-- ==== Sys2Proof/Syntax.lean ====
section
/-!
DEFINITION. The instructions and events of the DX9: one constructor per row of the opcode table.
A constructor of a 64-bit row carries the header fields of 02 R34 and the cue nibble (R35), then its
operands destination first; the 32-bit rows carry the DIST code of R38; the compact rows the two
registers of R39. The first 98 constructors are the events of the table, with what an event names.
-/

namespace Sys2Proof

/-- A source operand (02 R42, R43, R44): a register, a queue pop, a latch, a special code or the
immediate of R44. -/
inductive Src where
  | v (n : Nat)
  | q (n : Nat)
  | l (n : Nat)
  | zero
  | laneId
  | waveId
  | w (n : Nat)
  | g (n : Nat)
  | imm (x : BitVec 16)
deriving DecidableEq, Repr

/-- A destination operand (02 R42); p is the raw predicate number of an integer comparison in the
lane stream (08 R203). -/
inductive Dst where
  | v (n : Nat)
  | w (n : Nat)
  | g (n : Nat)
  | p (n : Nat)
deriving DecidableEq, Repr

/-- The control fields of the 64-bit word (02 R34) and the cue nibble of its slot (R35). -/
structure Hdr where
  wait : BitVec 12
  dist : BitVec 3
  pmode : BitVec 2
  preg : BitVec 3
  nw : Bool
  cue : BitVec 4
deriving DecidableEq, Repr

/-- The hint control byte (02 R47): cache field, home-die hint valid, home die. -/
structure Hint where
  cache : BitVec 2
  hdv : Bool
  hd : BitVec 4
deriving DecidableEq, Repr

/-- The scope control byte (02 R47): order and scope. -/
structure Scope where
  order : BitVec 2
  scope : BitVec 3
deriving DecidableEq, Repr

/-- Who issues instructions (12 R284): a split of a wave, or the sequencer, of the group at place g
(64 x core + group slot, 15 R356). -/
inductive Agent where
  | split (g w sp : Nat)
  | seq (g : Nat)
deriving DecidableEq, Repr

/-- A unit that firmware or the host can retire (16 R370). -/
inductive RetUnit where
  | core (n : Nat)
  | array (n : Nat)
  | cluster (n : Nat)
  | die (n : Nat)
  /-- the same in the other direction: firmware takes a die out of the retirement map (01 R19) -/
  | dieBack (n : Nat)
deriving DecidableEq, Repr

/-- The form of a transport instruction (05 R117). -/
inductive XForm where
  | gather
  | sum
  | max
  | mean
  | scadd
  | scmax
  | score
deriving DecidableEq, Repr

/-- A row that a request names (05 R114, R128): the lowest slot that names it and that slot's bag, which tag the reply,
the local row, and the folded contribution for the scatter forms or the query for the score form. -/
structure RemoteAsk where
  slot : Nat
  bag : Nat
  row : Nat
  words : List Word
deriving DecidableEq, Repr

/-- What one package asks of another (05 R113, R114): rows of one context; with first, only the outcome of its row, the
first slot's (R123). -/
structure RemoteReq where
  pkg : Nat
  tag : Nat
  reqId : Nat
  form : XForm
  etype : BitVec 8
  fmtw : BitVec 16
  base : DWord
  extents : List Nat
  strides : List Int
  rows : List RemoteAsk
  first : Bool
deriving DecidableEq, Repr

/-- One row of a reply: the slot and the bag that tag it, the outcome code of 05 R126 (0 valid) and the row's bytes. -/
structure RemoteRow where
  slot : Nat
  bag : Nat
  cause : Nat
  bytes : List Byte
deriving DecidableEq, Repr

/-- The system-space registers that have no event row of their own for a write (00 R8, 01 R19, R24,
03 R75, 16 R364, R366, 17 R378, R382 to R388). -/
inductive SysReg where
  | pkgLive
  | pkgFreq
  | pkgXinv
  | pkgFsvc
  | pkgCtxcmd
  | pkgFrz
  | xqStat (x : Nat)
  | xqHead (x : Nat)
  | pwrCap
  | pwrWin
  | pwrResp
  | pwrDraw
  | pwrStat
  | dlkPkgid
  | dlkStat (port : Nat)
  | dlkLanecnt (port : Nat)
  | dlkCtl (port : Nat)
deriving DecidableEq, Repr

/-- A request of the host to the module's memory (17 R377). -/
inductive HostAcc where
  | read (dpa len : Nat)
  | write (dpa : Nat) (bytes : List Byte)
  | sysRead (addr len : Nat)
  | sysWrite (addr : Nat) (bytes : List Byte)
  /-- a read of a register of BAR0, and of its event window (R382) -/
  | regRead (reg : SysReg)
  | eventRead (xdie ofs len : Nat)
  /-- the completion timeout of a host port is programmed, in ms -/
  | timeout (xdie ms : Nat)
deriving DecidableEq, Repr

## Task goal
For every line in the listing above that contains "fields", copy that line.

## Final answer
A constructor of a 64-bit row carries the header fields of 02 R34 and the cue nibble (R35), then its
/-- The control fields of the 64-bit word (02 R34) and the cue nibble of its slot (R35). -/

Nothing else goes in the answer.